Recursive Descent Parser - Spicery/Nutmeg GitHub Wiki
Recursive Descent Parsing with Precedence
The syntax is suitable for a style of parsing called recursive descent and this section outlines an implementation of an extensible parser are outlined here. The idea is to drive the parser from a table that maps tokens into specialised 'mini-parsers'.
Tokens
For our purposes, tokens will fall into the following categories:
- literal constants e.g.
"foo",123.7 - identifiers e.g.
x,the_bad_play,Oboe - syntax-word e.g.
if,+,endfor,),],then - punctuation e.g.
),],endif,then,do
Syntax-words have mini-parser-functions associated with them. They come in two flavours, prefixers and postfixers. Normally these are completely distinct but there are a few tokens (e.g. () that are both.
- prefixers e.g.
if,[,let,( - postfixers e.g.
+,*,,,(
Prefix-words are allowed to start expressions and postfix-words allow expressions to be continued.
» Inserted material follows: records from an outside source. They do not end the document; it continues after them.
theorem look_ne_none_of_mem {α : Type} {t : Table α} {n : Nat} {v : α} (h : (n, v) ∈ t) : t.look n ≠ none := by
  induction t with
  | nil => simp at h
  | cons kv t ih =>
    obtain ⟨k, w⟩ := kv
    simp only [Table.look]
    split
    · simp
    · rename_i hk
      rcases List.mem_cons.1 h with h | h
      · cases h; exact absurd rfl hk
      · exact ih h

theorem inner_raiseOrTrack (st : Nat) (s : State) : Inner s (s.raiseOrTrack st) := by
  unfold State.raiseOrTrack
  simp only
  split
  · rename_i h r e
    have := nearest_mem s st s.incidents h r e
    exact inner_putDetection _ _ _ _ _ (.inr (look_ne_none_of_mem this.1)) this.2
  · split
    · rename_i h e
      exact inner_putDetection _ _ _ _ _ (.inl (lowestFree_eq_some.1 e).1) rfl
    · exact inner_record ..

theorem inner_expireIncident (h : Nat) (s : State) : Inner s (s.expireIncident h) := by
  unfold State.expireIncident
  split
  · exact .refl s
  · split
    · refine Inner.trans (t := { s with incidents := s.incidents.del h }) ?_ ((inner_raise ..).trans (inner_trigger _))
      exact { Inner.refl s with
        notices := id
        held := fun _ _ h _ => h
        line := fun l => by cases l <;> exact .refl _
        incidents := fun a b => ⟨⟨rising_del a.1 _, fun n hn => a.2 n (keys_del_mem hn)⟩,
          (filter_length_del_le _ _ _).trans b⟩ }
    · exact .refl s

/-! ### The measurement and traffic units -/

theorem inner_reversePassage (st lane : Nat) (s : State) : Inner s (s.reversePassage st lane) := by
  unfold State.reversePassage
  split
  · exact .refl s
  · simp only
    split
    · exact ((inner_putTraffic ..).trans (inner_raise ..)).trans (inner_raiseOrTrack ..)
    · exact inner_putTraffic ..

theorem inner_laneEvents (st lane : Nat) (es : List LaneEvent) (s : State) : Inner s (State.laneEvents st lane es s) := by
  induction es generalizing s with
  | nil => exact .refl s
  | cons e es ih =>
    refine Inner.trans ?_ (ih _)
    cases e
    · exact inner_measureError ..
    · exact inner_measureError ..
    · exact inner_measureError ..
    · exact inner_reversePassage ..

theorem inner_edgeRecord (st : Nat) (r : StationRec) (s : State) (e : EdgeRec) : Inner s (s.edgeRecord st r e) := by
  unfold State.edgeRecord
  split
  · exact .refl s
  · split
    · exact .refl s
    · exact (inner_onStation ..).trans (inner_laneEvents ..)

theorem inner_edgesLost (st : Nat) (s : State) : Inner s (s.edgesLost st) :=
  (inner_onStation ..).trans (inner_measureError ..)

theorem inner_edgeRecords (st : Nat) (r : StationRec) (es : List EdgeRec) (s : State) :
    Inner s (es.foldl (State.edgeRecord st r) s) := by
  induction es generalizing s with
  | nil => exact .refl s
  | cons e es ih => exact (inner_edgeRecord st r s e).trans (ih _)

theorem inner_traceStation (st : Nat) (r : StationRec) (t : TraceReply) (s : State) : Inner s (s.traceStation st r t) := by
  unfold State.traceStation
  refine Inner.trans ?_ (inner_edgeRecords ..)
  split
  · exact inner_edgesLost ..
  · exact .refl s

theorem inner_measureOnNode (g : Nat) (old new : NodeState) (s : State) : Inner s (s.measureOnNode g old new) := by
  unfold State.measureOnNode
  split
  · exact .refl s
  · split
    · exact inner_onStation ..
    · split
      · exact inner_onStation ..
      · exact .refl s

theorem inner_recordSilent (sts : List Nat) (s : State) : Inner s (recordSilent sts s) := by
  induction sts generalizing s with
  | nil => exact .refl s
  | cons st sts ih => exact (inner_measureError ..).trans (ih _)

theorem inner_silentTests (s : State) : Inner s s.silentTests := by
  refine Inner.trans ?_ ((inner_anyOrder ..).trans (inner_recordSilent ..))
  exact .of_same rfl rfl rfl rfl rfl rfl rfl rfl (fun l => by cases l <;> exact .refl _) rfl
    fun ⟨a, b, c, d, e, f, g⟩ => ⟨a, b, c, by simpa using d, e, f, g⟩

theorem inner_closeStation (adjust : Bool) (ie : Clock) (st : Nat) (ls : List LaneResult) (s : State) :
    Inner s (s.closeStation adjust ie st ls) := by
  unfold State.closeStation
  split
  · exact .refl s
  · simp only
    exact Inner.trans (Inner.ite ((inner_putTraffic ..).trans (inner_measureError ..)) (inner_putTraffic ..))
      (inner_raise ..)

theorem inner_closeStations (adjust : Bool) (ie : Clock) (xs : List (Nat × List LaneResult)) (s : State) :
    Inner s (closeStations adjust ie xs s) := by
  induction xs generalizing s with
  | nil => exact .refl s
  | cons x xs ih => exact (inner_closeStation ..).trans (ih _)

theorem inner_applyWaiting (s : State) : Inner s s.applyWaiting :=
  .of_same rfl rfl rfl rfl rfl rfl rfl rfl (fun l => by cases l <;> exact .refl _) rfl id

theorem inner_nextInterval (s : State) : Inner s s.nextInterval :=
  .of_same rfl rfl rfl rfl rfl rfl rfl rfl (fun l => by cases l <;> exact .refl _) rfl
    fun ⟨a, b, c, d, e, f, g⟩ =>
      ⟨a, b, c, rising_of_keys d (by simp [State.nextInterval, Table.keys, Function.comp_def]), e, f, g⟩

theorem inner_closeInterval (s : State) : Inner s s.closeInterval :=
  ((((inner_silentTests ..).trans (inner_applyWaiting _)).trans (inner_closeStations ..)).trans
    (inner_trigger _)).trans (inner_nextInterval _)

/-! ### The node registry -/

theorem inner_lineOnNode (g : Nat) (old new : NodeState) (s : State) : Inner s (s.lineOnNode g old new) := by
  unfold State.lineOnNode
  split
  · exact inner_onLineOf _ _ _ (kept_stopPolls _)
  · exact inner_onLineOf _ _ _ (kept_stopPolls _)
  · exact inner_onLineOf _ _ _ (kept_dropNode _)
  · split
    · exact inner_onLineOf _ _ _ (kept_startPolls _ _)
    · exact .refl s
  · exact .refl s

theorem inner_nodeEvent (g : Nat) (old new : NodeState) (r : Reason) (m : Option Mismatch) (s : State) :
    Inner s (s.nodeEvent g old new r m) := by
  unfold State.nodeEvent
  split
  · exact .refl s
  · exact inner_raise ..

theorem inner_nodeRecord (g : Nat) (new : NodeState) (r : Reason) (s : State) : Inner s (s.nodeRecord g new r) := by
  unfold State.nodeRecord
  split
  · exact .refl s
  · exact inner_record ..

theorem inner_nodeNotices (g : Nat) (old new : NodeState) (r : Reason) (m : Option Mismatch) (b : Option NoticeBody)
    (s : State) : Inner s (s.nodeNotices g old new r m b) := by
  unfold State.nodeNotices
  split
  · exact (inner_nodeEvent ..).trans (inner_nodeRecord ..)
  · simp only
    refine (inner_draw s).trans ?_
    split
    · exact ((inner_raise ..).trans (inner_nodeEvent ..)).trans (inner_nodeRecord ..)
    · split
      · exact ((inner_nodeEvent ..).trans (inner_raise ..)).trans (inner_nodeRecord ..)
      · exact ((inner_nodeEvent ..).trans (inner_nodeRecord ..)).trans (inner_raise ..)

theorem inner_depositService (g : Nat) (j : Job) (s : State) : Inner s (s.depositService g j) :=
  inner_onLineOf _ _ _ (kept_deposit _ _)

theorem inner_changeNode (g : Nat) (new : NodeState) (r : Reason) (m : Option Mismatch) (s : State) :
    Inner s (s.changeNode g new r m) := by
  unfold State.changeNode
  split
  · exact .refl s
  · rename_i n _
    simp only
    have h3 := ((((inner_putNode g (n.moved new r m s.clock) s).trans (inner_lineOnNode g n.state new _)).trans
      (inner_measureOnNode g n.state new _)).trans (inner_rolloutOnNode g n.state new _)).trans
      (inner_nodeNotices g n.state new r m (s.forgetNotice g new) _)
    refine h3.trans ?_
    generalize (State.nodeNotices g n.state new r m (s.forgetNotice g new) _ : State) = s3
    have h4 : Inner s3 (if new = .describing then
        s3.depositService g (if n.state = .offline then .caps 0 else .describe) else s3) := by
      split
      · exact inner_depositService ..
      · exact .refl _
    refine h4.trans ?_
    generalize (if new = .describing then _ else s3 : State) = s4
    have h5 : Inner s4 (if (n.state == .online) != (new == .online) || (s.forgetNotice g new).isSome then
        s4.gatesBeside g else s4) := by
      split
      · exact inner_gatesBeside ..
      · exact .refl _
    refine h5.trans ?_
    generalize (if (n.state == .online) != (new == .online) || (s.forgetNotice g new).isSome then _ else s4 : State) = s5
    have h6 : Inner s5 (if (n.state == .online) != (new == .online) then s5.trigger else s5) := by
      split
      · exact inner_trigger _
      · exact .refl _
    exact h6.trans (Inner.ite (inner_trigger _) (.refl _))

theorem inner_describeAll (gs : List Nat) (s : State) : Inner s (describeAll gs s) := by
  induction gs generalizing s with
  | nil => exact .refl s
  | cons g gs ih => exact (inner_changeNode ..).trans (ih _)

theorem inner_nodeSucceeded (g : Nat) (retry : Bool) (s : State) : Inner s (s.nodeSucceeded g retry) := by
  unfold State.nodeSucceeded
  split
  · exact inner_changeNode ..
  · exact .refl s

theorem inner_nextStep (g : Nat) (st : DescStep) (s : State) : Inner s (s.nextStep g st) :=
  (inner_onNode ..).trans (inner_depositService ..)

theorem inner_offlineMismatch (g : Nat) (m : Mismatch) (n : NodeRec) (s : State) : Inner s (s.offlineMismatch g m n) := by
  unfold State.offlineMismatch
  simp only
  split
  · exact inner_onNode ..
  · exact (((inner_onNode ..).trans (inner_onNode ..)).trans (inner_nodeEvent ..)).trans (inner_nodeRecord ..)

theorem inner_described (g : Nat) (r : DescribeReply) (s : State) : Inner s (s.described g r) := by
  unfold State.described
  split
  · exact .refl s
  · split
    · split
      · exact inner_nextStep ..
      · exact .refl s
    · split
      · exact inner_changeNode ..
      · exact .refl s
    · exact inner_changeNode ..
    · exact inner_offlineMismatch ..
    · exact .refl s

theorem inner_capsTaken (g i : Nat) (es : List Aspect) (s : State) : Inner s (s.capsTaken g i es) := by
  unfold State.capsTaken
  split
  · rename_i n k _ _
    split
    · exact .refl s
    · rename_i r _
      simp only
      refine (inner_onNode g (fun n => { n with signs := n.signs.set i { r with caps := keepCaps k [] es } }) s).trans ?_
      generalize State.onNode g _ s = s1
      have h2 : Inner s1 (if es.any (fun a => !Aspect.fits k a) then
          s1.record (s1.bankOf g) .badCapability .warn (some g) none else s1) := by
        split
        · exact inner_record ..
        · exact .refl _
      refine h2.trans ?_
      generalize (if es.any (fun a => !Aspect.fits k a) then _ else s1 : State) = s2
      have h3 : Inner s2 (if sameSet r.caps (keepCaps k [] es) then s2 else s2.trigger) := by
        split
        · exact .refl _
        · exact inner_trigger _
      exact h3.trans (Inner.ite (inner_nextStep ..) (.refl _))
  · exact .refl s

theorem inner_takeSigns (g : Nat) (xs : List (Health × Aspect)) (s : State) : Inner s (s.takeSigns g xs) := by
  unfold State.takeSigns
  split
  · exact .refl s
  · simp only
    split
    · exact ((inner_onNode ..).trans (inner_gatesBeside ..)).trans (inner_trigger _)
    · exact inner_onNode ..

theorem inner_stateTaken (g : Nat) (retry : Bool) (r : StateReply) (s : State) : Inner s (s.stateTaken g retry r) := by
  unfold State.stateTaken
  simp only
  have h1 : Inner s (if r.restarted && (s.nodeState g == some .online || s.nodeState g == some .suspect) then s
      else s.nodeSucceeded g retry) := by
    split
    · exact .refl s
    · exact inner_nodeSucceeded ..
  refine (h1.trans (inner_takeSigns g r.signs _)).trans ?_
  split
  · exact inner_changeNode ..
  · split
    · exact .refl _
    · split
      · exact inner_changeNode ..
      · exact .refl _

theorem inner_offlineRetry (g : Nat) (s : State) : Inner s (s.offlineRetry g) :=
  (inner_onNode ..).trans (inner_depositService ..)
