-- ==== Sys2Proof/Laws/Requests.lean ====
section
/-! SUPPORT. What the taking of a request does, said once (R25 to R27), and what the blocks' answers keep. -/

namespace Sys2Proof.Machine

/-- A request that can be taken: its block answers on the state without the frame, and the reply is placed. -/
theorem takeRequest_taken {s : State} {ty : Byte} {f : Frame} {rest : List Frame} {fits : Byte → Bool}
    (h : State → List Byte → Answer) (ht : s.takes ty f rest) (hf : fits ty = true) :
    takeRequest fits h s = .next
      ((h { s with link := { s.link with rxQueue := rest } } f.payload).state.placeReply f
        (h { s with link := { s.link with rxQueue := rest } } f.payload).result
        (h { s with link := { s.link with rxQueue := rest } } f.payload).detail) := by
  obtain ⟨h1, h2, h3, h4, h5⟩ := ht
  subst h5
  simp [takeRequest, State.takeable, h1, h2, h3, h4, hf]

/-- A refused request changes nothing but the link unit (R26). -/
theorem takeRequest_refused {s : State} {ty : Byte} {f : Frame} {rest : List Frame} {fits : Byte → Bool}
    (h : State → List Byte → Answer) (ht : s.takes ty f rest) (hf : fits ty = true) {r : Result} {d : Detail}
    (ha : h { s with link := { s.link with rxQueue := rest } } f.payload =
      ⟨{ s with link := { s.link with rxQueue := rest } }, r, d⟩) :
    takeRequest fits h s = .next (s.answered f rest r d) := by
  rw [takeRequest_taken h ht hf, ha]
  rfl

/-- A request row either has no effect or takes the frame at the head of the receive queue. -/
theorem takeRequest_cases {s t : State} {fits : Byte → Bool} {h : State → List Byte → Answer}
    (e : takeRequest fits h s = .next t) :
    t = s ∨ ∃ f rest, s.takes f.typ f rest ∧ fits f.typ = true ∧
      t = (h { s with link := { s.link with rxQueue := rest } } f.payload).state.placeReply f
        (h { s with link := { s.link with rxQueue := rest } } f.payload).result
        (h { s with link := { s.link with rxQueue := rest } } f.payload).detail := by
  unfold takeRequest at e
  split at e
  · cases e; exact .inl rfl
  · rename_i f rest ht
    refine .inr ⟨f, rest, ?_⟩
    unfold State.takeable at ht
    split at ht
    · rename_i hc
      simp only [Bool.and_eq_true, Bool.not_eq_true', Option.isNone_iff_eq_none] at hc
      split at ht
      · cases ht
      · rename_i f' rest' hq
        split at ht
        · rename_i hf
          cases ht
          cases e
          exact ⟨⟨hc.1.1, hc.1.2, hc.2, hq, rfl⟩, hf, rfl⟩
        · cases ht
    · cases ht

/-- Without a request to take the row has no effect. -/
theorem takeRequest_idle {s : State} {fits : Byte → Bool} (h : State → List Byte → Answer)
    (hs : s.resetHigh = false ∨ s.link.resetting = true ∨ s.link.replySlot ≠ none ∨ s.link.rxQueue = []) :
    takeRequest fits h s = .next s := by
  have : s.takeable fits = none := by
    unfold State.takeable
    rcases hs with h | h | h | h
    · simp [h]
    · simp [h]
    · simp [Option.isNone_iff_eq_none, h]
    · simp [h]
  simp [takeRequest, this]

theorem whenRunning_eq {s : State} (h : s.resetHigh = true) (f : State → State) : whenRunning s f = .next (f s) := by
  simp [whenRunning, h]

theorem whenRunning_cases {s t : State} {f : State → State} (e : whenRunning s f = .next t) :
    t = s ∨ s.resetHigh = true ∧ t = f s := by
  unfold whenRunning at e
  split at e <;> cases e
  · rename_i h; exact .inr ⟨h, rfl⟩
  · exact .inl rfl

/-! ### Replies and notices touch different parts of the link unit -/

/-- Placing the reply and raising a notice commute. -/
theorem raise_placeReply (s : State) (b : NoticeBody) (f : Frame) (r : Result) (d : Detail) :
    (s.raise b).placeReply f r d = (s.placeReply f r d).raise b := by
  by_cases h1 : s.link.notices.length < noticeCapacity
  · simp [State.raise, h1, State.placeReply]
  · by_cases h2 : s.link.lost = true <;> simp [State.raise, h1, h2, State.placeReply]

/-- Placing the reply and triggering a pass commute. -/
theorem trigger_placeReply (s : State) (f : Frame) (r : Result) (d : Detail) :
    s.trigger.placeReply f r d = (s.placeReply f r d).trigger := by
  by_cases h1 : s.geo.mode = .setup
  · simp [State.trigger, h1]
  · cases h2 : s.plan.running <;> simp [State.trigger, h1, h2, State.placeReply, State.snapshot]

/-- A change of the incident table and the reply to its request. -/
theorem incidentChanged_placeReply (s : State) (t : Table Incident) (c : IncidentChange) (h : Nat) (x : Incident)
    (p : Option Nat) (f : Frame) (r : Result) (d : Detail) :
    (s.incidentChanged t c h x p).placeReply f r d =
      State.trigger (State.raise (.incidentEvent c h x p) { s.placeReply f r d with incidents := t }) := by
  unfold State.incidentChanged
  rw [trigger_placeReply, raise_placeReply]
  rfl

/-! ### What the answers keep -/

theorem inner_putSupervisor {s : State} {h : Nat} {r : Incident} {c : IncidentChange} {prev : Option Nat}
    (hh : h < 16 ∨ s.incidents.look h ≠ none)
    (hr : s.supervisorCount < 12 ∨ ∃ w, s.incidents.look h = some w ∧ w.origin = r.origin) :
    Inner s (s.incidentChanged (s.incidents.put h r) c h r prev) := by
  refine Inner.trans (t := { s with incidents := s.incidents.put h r }) ?_ ((inner_raise ..).trans (inner_trigger _))
  exact { Inner.refl s with
    notices := id
    held := fun _ _ h _ => h
    line := fun l => by cases l <;> exact .refl _
    incidents := by
      rintro ⟨a1, a2⟩ b
      have hlt : h < 16 := by
        rcases hh with hh | hh
        · exact hh
        · obtain ⟨v, hv⟩ := Option.ne_none_iff_exists'.1 hh
          exact a2 h (List.mem_map.2 ⟨_, mem_of_look hv, rfl⟩)
      refine ⟨⟨rising_put a1 _ _, ?_⟩, ?_⟩
      · intro n hn
        rcases keys_put_mem hn with rfl | hn
        · exact hlt
        · exact a2 n hn
      · simp only [State.supervisorCount] at b hr ⊢
        cases hl : s.incidents.look h with
        | none =>
          have := filter_length_put_fresh (fun kv : Nat × Incident => kv.2.origin == .supervisor) r hl
          rw [this]
          rcases hr with hr | ⟨w, hw, _⟩
          · split <;> omega
          · rw [hl] at hw; cases hw
        | some w =>
          have := filter_length_put_replace (fun kv : Nat × Incident => kv.2.origin == .supervisor) a1 r hl
          simp only at this
          rcases hr with hr | ⟨w', hw, ho⟩
          · split at this <;> split at this <;> omega
          · rw [hl] at hw; cases hw
            rw [ho] at this
            omega }

theorem inner_raiseIncident (s : State) (p : List Byte) : Inner s (handleRaiseIncident s p).state := by
  unfold handleRaiseIncident
  repeat' split
  all_goals first
    | exact .refl s
    | skip
  all_goals
    rename_i hlt _ h e _
    exact inner_putSupervisor (.inl (lowestFree_eq_some.1 e).1) (.inl (by simpa [supervisorLimit] using hlt))

theorem inner_amendIncident (s : State) (p : List Byte) : Inner s (handleAmendIncident s p).state := by
  unfold handleAmendIncident
  split
  · exact .refl s
  · split
    · exact .refl s
    · exact .refl s
    · split
      · exact .refl s
      · rename_i q r e
        simp only
        split
        · exact .refl s
        · split
          · exact .refl s
          · split
            · exact .refl s
            · split <;> exact inner_putSupervisor (.inr (by rw [e]; simp)) (.inr ⟨r, e, rfl⟩)

theorem inner_clearIncident (s : State) (p : List Byte) : Inner s (handleClearIncident s p).state := by
  unfold handleClearIncident
  repeat' split
  all_goals first
    | exact .refl s
    | skip
  rename_i h _ _ r _
  refine Inner.trans (t := { s with incidents := s.incidents.del h.toNat }) ?_
    ((inner_raise ..).trans (inner_trigger _))
  exact { Inner.refl s with
    notices := id
    held := fun _ _ h _ => h
    line := fun l => by cases l <;> exact .refl _
    incidents := fun a b => ⟨⟨rising_del a.1 _, fun n hn => a.2 n (keys_del_mem hn)⟩,
      (filter_length_del_le _ _ _).trans b⟩ }

theorem inner_confirmIncident (s : State) (p : List Byte) : Inner s (handleConfirmIncident s p).state := by
  unfold handleConfirmIncident
  split
  · exact .refl s
  · split
    · split
      · exact .refl s
      · split
        · exact .refl s
        · rename_i r e
          split
          · exact .refl s
          · split
            · exact .refl s
            · rename_i hlt
              exact inner_putSupervisor (.inr (by rw [e]; simp)) (.inl (by simpa [supervisorLimit] using hlt))
    · exact .refl s

theorem inner_gantryService (s : State) (p : List Byte) : Inner s (handleGantryService s p).state := by
  unfold handleGantryService
  repeat' split
  all_goals first
    | exact .refl s
    | exact (inner_setService ..).trans (inner_changeNode ..)

theorem inner_stationReset (s : State) (p : List Byte) : Inner s (handleStationReset s p).state := by
  unfold handleStationReset
  repeat' split
  all_goals first
    | exact .refl s
    | exact .of_same rfl rfl rfl rfl rfl rfl rfl rfl (fun l => by cases l <;> exact .refl _) rfl
        fun ⟨a, b, c, d, e, f, g⟩ => ⟨a, b, c, d, (rising_adjust ..).trans e, f, g⟩

theorem inner_readNode (s : State) (p : List Byte) : Inner s (handleReadNode s p).state := by
  unfold handleReadNode
  repeat' split
  all_goals first
    | exact .refl s
    | exact inner_onNode ..

/-- Reads that change nothing at all. -/
theorem readGantry_state (s : State) (p : List Byte) : (handleReadGantry s p).state = s := by
  unfold handleReadGantry
  repeat' split
  all_goals rfl

theorem readStation_state (s : State) (p : List Byte) : (handleReadStation s p).state = s := by
  unfold handleReadStation
  repeat' split
  all_goals rfl

theorem readIncidents_state (s : State) (p : List Byte) : (handleReadIncidents s p).state = s := by
  unfold handleReadIncidents
  repeat' split
  all_goals rfl

theorem identify_state (s : State) (p : List Byte) : (handleIdentify s p).state = s := by
  unfold handleIdentify
  repeat' split
  all_goals rfl

theorem unknown_state (s : State) (p : List Byte) : (handleUnknown s p).state = s := rfl

/-! ### Clamped fields (R9) -/

/-- The places at which two lists of one length differ, rising; none exactly when the lists are equal (R9). -/
theorem changedAt_spec (n : Nat) (xs ys : List Nat) (h : xs.length = ys.length) :
    (changedAt n xs ys = [] ↔ xs = ys) ∧ (changedAt n xs ys).Pairwise (· < ·) ∧
      ∀ i, i ∈ changedAt n xs ys ↔ n ≤ i ∧ xs[i - n]? ≠ ys[i - n]? := by
  induction xs generalizing n ys with
  | nil =>
    cases ys with
    | nil => simp [changedAt]
    | cons y ys => simp at h
  | cons x xs ih =>
    cases ys with
    | nil => simp at h
    | cons y ys =>
      obtain ⟨h1, h2, h3⟩ := ih (n + 1) ys (by simpa using h)
      have key : ∀ i, i ≠ n → ((n ≤ i ∧ (x :: xs)[i - n]? ≠ (y :: ys)[i - n]?) ↔ i ∈ changedAt (n + 1) xs ys) := by
        intro i hi
        rw [h3]
        by_cases q : n + 1 ≤ i
        · rw [show i - n = (i - (n + 1)) + 1 by omega]
          simp [q, show n ≤ i by omega]
        · have : ¬ n ≤ i := by omega
          simp [q, this]
      by_cases e : x = y
      · subst e
        simp only [changedAt, if_true, List.cons.injEq, true_and]
        refine ⟨h1, h2, fun i => ?_⟩
        by_cases q : i = n
        · subst q; rw [h3]; simp
        · exact (key i q).symm
      · simp only [changedAt, e, if_false, List.cons.injEq, false_and, reduceCtorEq]
        refine ⟨trivial, List.pairwise_cons.2 ⟨fun m hm => ((h3 m).1 hm).1, h2⟩, fun i => ?_⟩
        by_cases q : i = n
        · subst q; simp [e]
        · rw [List.mem_cons, key i q]; simp [q]

end Sys2Proof.Machine
end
The trick is to implement operator precedence. To do this we give postfix-words numerical precedences, which conventionally is in a fixed range (e.g. 0 to 100). These are used to determine binding. A lower numerical precedence binds more tightly and, by convention, the precedence of general expressions might be a fixed value (e.g. 100). For example, the + token might have a precedence of (say) 60 and * might have a precedence of (say) 30. This would mean that in the expression a * b + c the parser will group it the way we want as (a * b) + c.
Recursive Descent
The idea is that we drive a main expression parser (readExpression) that uses the mini-parsers. Each mini-parser is a function that consumes tokens from a (peekable) token-generator to return a code-tree. Here's the basic structure of a recursive descent parser that includes precedence:
def readExpression( prec, source ):
token = source.peekOrElse()
if token:
if token.isPostfixer():
raise Exception( f'Unexpected token in bagging area: {token}' )
else:
source.pop()
if token.isPrefixer():
sofar = token.runPrefixMiniParser( source )
else:
sofar = token.toCodeTree()
while True:
token = source.peekOrElse()
if not token or not token.isPostfixer(): break
p = token.precedence()
if not p <= prec: break
source.pop()
sofar = token.runPostfixMiniParser( p, sofar, source )
return sofar
else:
raise Exception( 'Unexpected end of input' )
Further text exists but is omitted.